EXTRACTED ENTRIES section start

/-- A yielded or parked task resumes from its frame, which frees (10 R171, R177). -/
def resumeFrame (s : State) (n : Nat) : State :=
  let t := readFrame s s.core.num n
  loadTask (releaseFrame s s.core.num n) t

/-- A hop resumes: the carried frame lands at its offset, the landing frame is free again (10 R180, R181, 04 R74, R78). -/
def resumeHop (s : State) (ts : TaskState) (off : Nat) (data : List Byte) (landed : Bool) : State :=
  let s1 := if data.isEmpty then s else homeWrite s (vaultHome s.core.num off) data.length (bytesNat data)
  let s0 := newTask s1
  let s2 := loadTask s0 { ts with owner := s0.core.port.tasks }
  let c := s2.core
  { s2 with core := { c with watch := none,
                             sched := { c.sched with landing := if landed then false else c.sched.landing } } }

/-- A task of an ordered launch opens its part of the journal as it comes to run; one that resumes after YIELD, at level 3, with a TASK entry of
its own again (08 R140, 14 R237). -/
def openWork (s : State) (e : QEntry) : State :=
  match e.work with
  | .resume _ | .resumeAway _ => if e.level = 3 && s.core.sched.running && isOrdered s then (jappend s []).getD s else openJournal s
  | _ => openJournal s

/-- The selected work starts on the current core, in user mode where the context's records start (10 R171, 19 R332). -/
def startWork (s : State) (e : QEntry) : State :=
  openWork (match e.work with
  | .start r => startRecord s r
  | .resume n => resumeFrame s n
  | .resumeAway ts => loadTask s ts
  | .hop ts off data landed => resumeHop s ts off data landed
  | .handler up i f => startHandler s e up i f
  | .notice st f => startNotice s e st f
  | .message _ _ _ => s) e

/-- May a free core select: it runs no task, is not halted or idling, and belongs to a running context; a service core belongs to none, and
starts what stands in its own queue (10 R175, 19 R320, R335). -/
def mayStart (s : State) (g : Nat) : Bool :=
  let c := coreOf s g
  !c.sched.running && !c.sched.halted && !c.sched.idling &&
    (!isCompute g || match ctxOf s c.ctx with
    | some x => x.running && inPart x g
    | none => false)

/-- RECORD_SELECT on the current core (10 R175). -/
def selectStep (s : State) : State :=
  if mayStart s s.core.num then
    let s1 := refill s s.core.num
    match selectEntry s1 s.core.num with
    | none => s1
    | some (shared, e) => startWork (dropEntry s1 s.core.num shared e) e
  else s

/-- Has core g something to select. -/
def hasWork (s : State) (g : Nat) : Bool :=
  mayStart s g && (selectEntry (refill s g) g).isSome

end Sys2Proof.Machine
end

EXTRACTED ENTRIES section end

**TASK TO CARRY OUT**: Once every line of the material holding the word "match" has been counted, report the total and nothing more.

**WRITTEN REPLY**: 4